Modulating room-temperature phosphorescence of D-π-A luminogens via methyl substitution, positional isomerism, and host-guest doping.

Abstract

Organic room-temperature phosphorescence (RTP) luminogens have showed significant potential in the fields of diagnostics, sensing, and information encryption. However, it is difficult to achieve high RTP yield (Φ_P) and long RTP lifetime simultaneously. By methyl substitution, positional isomerism, and host-guest doping, three new D-π-A type luminogens named as TBTDA, 2M-TBTDA, and 3M-TBTDA were designed and synthesized, whose RTP properties were tuned and optimized. In various solvents and glassy THF solution, similar solvatochromism and phosphorescence nature of three luminogens were revealed.

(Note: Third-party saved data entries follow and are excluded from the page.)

-- ==== Sys2Proof/Machine/EngineOps.lean ====
section
/-! DEFINITION. Engine Control's transitions (10_engine_control_and_events): the entries to LOADING and to
STOPPED, STOP, RESUME, the two cancels, the dot test command and the two resets; and the frame in which each
command acts on the machine. -/

namespace Sys2Proof.Machine

open Sys2Proof

/-! ## The frame of a command -/

/-- A host command: taken or refused by the engine state at the moment it arrives (R176). While the reset
pin is asserted nothing is taken (log entry 7). -/
def State.command (taken : Bool) (name : RefusedCommand) (f : Chip → Chip) (s : State) :
    Host.Outcome State Fault Refusal :=
  if s.resetPin then .next s
  else if taken then .next { s with chip := (f s.chip).settlePort }
  else .next { s with chip := s.chip.refuse name }

/-- An event that may lead to accesses of job memory. One whose conditions do not hold does not occur, and
changes nothing (log entry 6). -/
def State.event (holds : Bool) (f : Chip → Chip) (s : State) : Host.Outcome State Fault Refusal :=
  if !s.resetPin && holds then .next { s with chip := (f s.chip).settlePort } else .next s

/-- An event, or a write, that leads to no access of job memory. -/
def State.inside (holds : Bool) (f : Chip → Chip) (s : State) : Host.Outcome State Fault Refusal :=
  if !s.resetPin && holds then .next { s with chip := f s.chip } else .next s

/-! ## AREA -/

/-- The bits of AREA that a write keeps: 23 to 2 (R1). -/
def areaMask : Word := 0x00FFFFFC

/-- A host write to AREA in STOPPED (R1). -/
def EngineControl.writeArea (value : Word) (e : EngineControl) : EngineControl :=
  { e with area := value &&& areaMask }

/-! ## Entry to LOADING -/

/-- The values that the entry to LOADING gives the Motion Controller (R148). -/
def MotionController.atLoading (m : MotionController) : MotionController :=
  { m with position := 0, edgeQueue := [], lastEdge := none, measuredPitch := 0, presentedLines := 0, gapRun := 0 }

/-- The Fault Record writes that wait, not issued yet, are discarded (R177, R179). -/
def MemoryPort.dropRecords (p : MemoryPort) : MemoryPort :=
  { p with engineQueue := p.engineQueue.filter fun a => !a.recordWaits }

/-- The engine enters LOADING (R177, with R1, R148, R156 and R167). A Fault Record write that still waits is
discarded at a START and at a RESUME alike: for a RESUME that enters LOADING, R180 has waiting writes go on where
R177 and R179 discard them, and discarding is the model's choice (DESIGN CHOICE, unsafe, log entry 58). -/
def Chip.enterLoading (c : Chip) : Chip :=
  ({ c with
    engine := { c.engine with
      state := .loading, areaInUse := c.engine.area, firstCause := none, further := 0 }
    job := { c.job with held := 0, heldWriteFailed := false, lastLookZero := false }
    protection := { c.protection with tripLatch := false }
    motion := c.motion.atLoading
    scanner := { c.scanner with mediaState := .unknown, candidate := none }
    port := c.port.dropRecords }.examineSupply).ask .engine (writeAccess .loadHeld (.area 0x004) (leBytes 4 0))

/-! ## Entry to STOPPED -/

/-- What the entry to STOPPED gives the Job Controller (R43). -/
def JobController.atStopped (j : JobController) : JobController :=
  { JobController.reset with
    held := j.held, dryMark := j.dryMark, lastLookZero := j.lastLookZero
    snapshot := j.snapshot, lastGeneration := j.lastGeneration, resources := j.resources }

/-- What the entry to STOPPED gives the Burn Controller: its reset values, but for the burn values and the
darkness, and for the head link while a dot test runs (R127). -/
def BurnController.atStopped (testing : Bool) (b : BurnController) : BurnController :=
  { BurnController.reset with
    values := b.values
    darkness := b.darkness
    link := if testing then b.link else .held
    linkRequested := testing && b.linkRequested }

/-- The engine enters STOPPED (R175, with R43, R74, R127, R148 and R174). A chain walk that STOP meets in LOADING
goes on with its accesses (the model's choice, log entry 46). -/
def Chip.enterStopped (c : Chip) : Chip :=
  let c1 := (c.withdraw .job Purpose.endsAtHalt).withdraw .composer (fun _ => true)
  { c1 with
    engine := { c1.engine with state := .stopped, stopWaiting := false }
    job := c1.job.atStopped
    composer := .reset
    burn := c1.burn.atStopped c1.protection.test.isTesting
    motion := { c1.motion.still with operation := .none } }.examineSupply

/-- No end write-back, promotion or chain walk is in flight (R43, R180). -/
def JobController.nothingInFlight (j : JobController) : Bool :=
  (match j.ending with
    | none => true
    | some e => e.failed)
  && (match j.activity with
    | .promotion _ => false
    | .walk => false
    | _ => true)

/-- The conditions on which STOPPING ends (R43). Motion counts as STILL there once no operation is in hand: what
STOP found in hand runs to its end first (R147, R138, R140; log entry 40). -/
def Chip.stoppingDone (c : Chip) : Bool :=
  decide (c.job.current = none) && c.job.nothingInFlight
    && decide (c.job.jobState ≠ .print ∧ c.job.jobState ≠ .feeding ∧ c.job.jobState ≠ .calibrating)
    && decide (c.motion.state = .still) && decide (c.motion.operation = .none)

/-- The conditions on which the engine enters STOPPED by itself (R43, R180). -/
def Chip.mayEnterStopped (c : Chip) : Bool :=
  match c.engine.state with
  | .stopping => c.stoppingDone
  | .halted => c.engine.stopWaiting && c.job.nothingInFlight
  | _ => false

/-! ## STOP -/

/-- A promotion is in flight. -/
def JobActivity.promoting : JobActivity → Bool
  | .promotion _ => true
  | _ => false

/-- STOP meets a promotion in flight (R27), or empties the next-ticket buffer and withdraws a fetch (R42,
R25). -/
def Chip.stopSuccessor (c : Chip) : Chip :=
  if c.job.activity.promoting then { c with job := { c.job with promoStop := true } }
  else
    let c1 := c.withdraw .job Purpose.isFetch
    { c1 with job := { c1.job with
        nextBuffer := .empty
        activity := if c1.job.activity = .fetch then .none else c1.job.activity } }

/-- STOP in HALTED (R46, R180): the latch is cleared, a current ticket is ended FAULTED, and the engine
enters STOPPED at once when nothing is in flight. A further STOP has no effect. -/
def Chip.stopHalted (c : Chip) : Chip :=
  if c.engine.stopWaiting then c
  else
    let c1 := { c with
      engine := { c.engine with stopWaiting := true }
      protection := { c.protection with tripLatch := false }
      job := { c.job with promoStop := c.job.activity.promoting } }
    let c2 := c1.examineSupply.faultCurrent
    if c2.mayEnterStopped then c2.enterStopped else c2

/-- STOP where it is taken (R42, R177, R180); it abandons a dot test in progress (R173). -/
def Chip.stop (c : Chip) : Chip :=
  let c1 := c.abandonTest
  match c.engine.state with
  | .loading => (c1.withdraw .engine Purpose.isLoading).enterStopped
  | .running => ({ c1 with engine := { c1.engine with state := .stopping } }.stopSuccessor).stopByJobState
  | .halted => c1.stopHalted
  | _ => c1

/-! ## RESUME -/

/-- A trip condition stands (R167). -/
def Chip.tripStands (c : Chip) : Bool :=
  !c.scanner.headClosed.debounced ||
    (match c.protection.limits with
      | none => false
      | some l => decide (l.trip ≤ c.scanner.therm.toNat))

/-- RESUME is taken (R176). -/
def Chip.takesResume (c : Chip) : Bool :=
  decide (c.engine.state = .halted) && !c.engine.stopWaiting && !c.tripStands

/-- A Held Ticket write left failed is issued again (R23). -/
def Chip.againHeld (c : Chip) : Chip :=
  if c.job.heldWriteFailed then
    { c with job := { c.job with heldWriteFailed := false } }.hold c.job.held .heldWrite
  else c

/-- An end write-back left incomplete, failed or still in flight since the halt, is made again from its first
write (R36, R44, R45; log entry 15). -/
def Chip.againEnd (c : Chip) : Chip :=
  match c.job.ending with
  | none => c
  | some e =>
    if e.failed ∨ e.remake then
      let c1 := c.withdraw .job Purpose.isEnd
      { c1 with job := { c1.job with ending := some { e with failed := false, remake := false } } }.askEndWrites e
    else c

/-- A faulted ticket is reprinted or ended FAULTED (R45). -/
def Chip.dealFaulted (c : Chip) : Chip :=
  match c.job.current with
  | none => c
  | some t =>
    if c.job.faulted then
      if t.kind = .print ∧ t.reprintOnFault then
        let c1 := c.flush
        { c1 with job := { c1.job with jobState := .ready, faulted := false } }
      else c.faultCurrent
    else c

/-- A presentation that the halt stopped counts as finished (R45). -/
def Chip.finishPresenting (c : Chip) : Chip := if c.job.jobState = .present then c.presentationDone else c

/-- The copy in hand of a current PRINT ticket reaches composition start (R72). -/
def Chip.composeInHand (c : Chip) : Chip :=
  match c.job.current with
  | none => c
  | some t => if t.kind = .print then c.startComposition c.job.copyInHand else c

/-- RESUME where it is taken (R180, R45, R72). A chain walk in flight runs on, through LOADING too (the
model's choice, log entry 41), and a STOP that met a promotion still in flight acts on it yet (log entry 49). The
Fault Record writes in flight or waiting go on (R180), but a waiting one is discarded where RESUME enters LOADING
(R177, R179; the model's choice, log entry 58). -/
def Chip.resume (c : Chip) : Chip :=
  let c1 := { c with
    protection := { c.protection with tripLatch := false }
    engine := { c.engine with firstCause := none, further := 0 } }
  if c.engine.haltedFrom = some .loading then c1.releaseComposer.enterLoading
  else
    let c2 := ({ c1 with engine := { c1.engine with state := .running } }.releaseComposer).examineSupply
    (((c2.againHeld.againEnd).dealFaulted.finishPresenting).composeInHand).lookTrigger

/-! ## Cancelling -/

/-- A STOP taken in HALTED waits, so a cancel has no effect (R180). -/
def Chip.stopHolds (c : Chip) : Bool := decide (c.engine.state = .halted) && c.engine.stopWaiting

/-- CANCEL TICKET where it is taken (R39). -/
def Chip.cancelTicket (c : Chip) : Chip := if c.stopHolds then c else c.cancelCurrent

/-- CANCEL CHAIN empties the next-ticket buffer, or meets a promotion in flight, and withdraws a fetch or a
look in flight (R40, R25, R27). -/
def Chip.cancelSuccessors (c : Chip) : Chip :=
  if c.job.activity.promoting then { c with job := { c.job with promoCancel := true } }
  else
    let c1 := c.withdraw .job fun p => p.isFetch || p.isLook
    { c1 with job := { c1.job.dropLook with nextBuffer := .empty, activity := .none } }

/-- CANCEL CHAIN where it is taken (R40). -/
def Chip.cancelChain (c : Chip) : Chip :=
  if c.stopHolds then c
  else
    let c1 := c.cancelCurrent
    if c1.job.activity = .walk then c1
    else
      let c2 := c1.cancelSuccessors
      { c2 with job := { c2.job with walkWaiting := true } }.tryWalk

/-! ## The dot test command -/

/-- DOT TEST is taken (R176). -/
def Chip.takesDotTest (c : Chip) : Bool :=
  (decide (c.engine.state = .stopped) ||
    (decide (c.engine.state = .running) && decide (c.job.jobState = .dry ∨ c.job.jobState = .ready)
      && decide (c.motion.state = .still)))
  && !c.protection.test.isTesting

/-- DOT TEST where it is taken: the conditional settings load is made first (R170). One taken while the load of
an earlier one is in hand makes its own load, and the two start one test (log entry 17). -/
def Chip.dotTest (c : Chip) : Chip :=
  { c with protection := { c.protection with test := .starting } }.askGeneration .engine .dotTest

/-! ## Resets -/

/-- The first conversion of the idle rotation starts (R149, R151). -/
def Chip.startConverter (c : Chip) : Chip := { c with scanner := c.scanner.chooseNext c.now }

/-- The part after a reset that takes AREA and the enables as given, with the raw input levels that
stand. -/
def Chip.resetTo (area : Word) (enables : BitVec 7) (c : Chip) : Chip :=
  .resetWith area enables c.now c.motion.phase c.scanner.phaseFirst c.scanner.phaseSecond c.scanner.headClosed.raw
    c.scanner.taken.raw

/-- The soft reset takes effect (R181): AREA and the event enables are kept, and the converter leaves IDLE
at once. -/
def Chip.softReset (c : Chip) : Chip := (c.resetTo c.engine.area c.engine.enableBits).startConverter

end Sys2Proof.Machine
end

In poly (methyl methacrylate) (PMMA) and polyvinyl alcohol (PVA) matrixes, the luminogens showed high-contrast RTP properties. TBTDA emitted invisible afterglow in PMMA films, but with strong RTP and long green afterglow in PVA films. More importantly, 2M-TBTDA showed RTP and afterglow lifetimes of 809.81 ms and 8 s, as well as Φ_P of up to 0.64 in PMMA at 1 % doping concentration. Taking advantage of Foerster resonant energy transfer (FRET), reddish-brown or orange afterglow were observed, with emission maxima of 593-617 nm, RTP and afterglow lifetimes of 299-566 ms and 5-6 s, Φ_P of 0.34-0.46, as well as FRET efficiency of 70-90 %. Finally, dynamic anti-counterfeiting and digital encryption were successfully constructed via different fluorescence, RTP colors, and afterglow lifetimes. This work not only obtained an efficient host-guest doping RTP system, but also can be expected to provide more theoretical guidance and experimental supports for molecular design, dynamic anti-counterfeiting and digital encryption.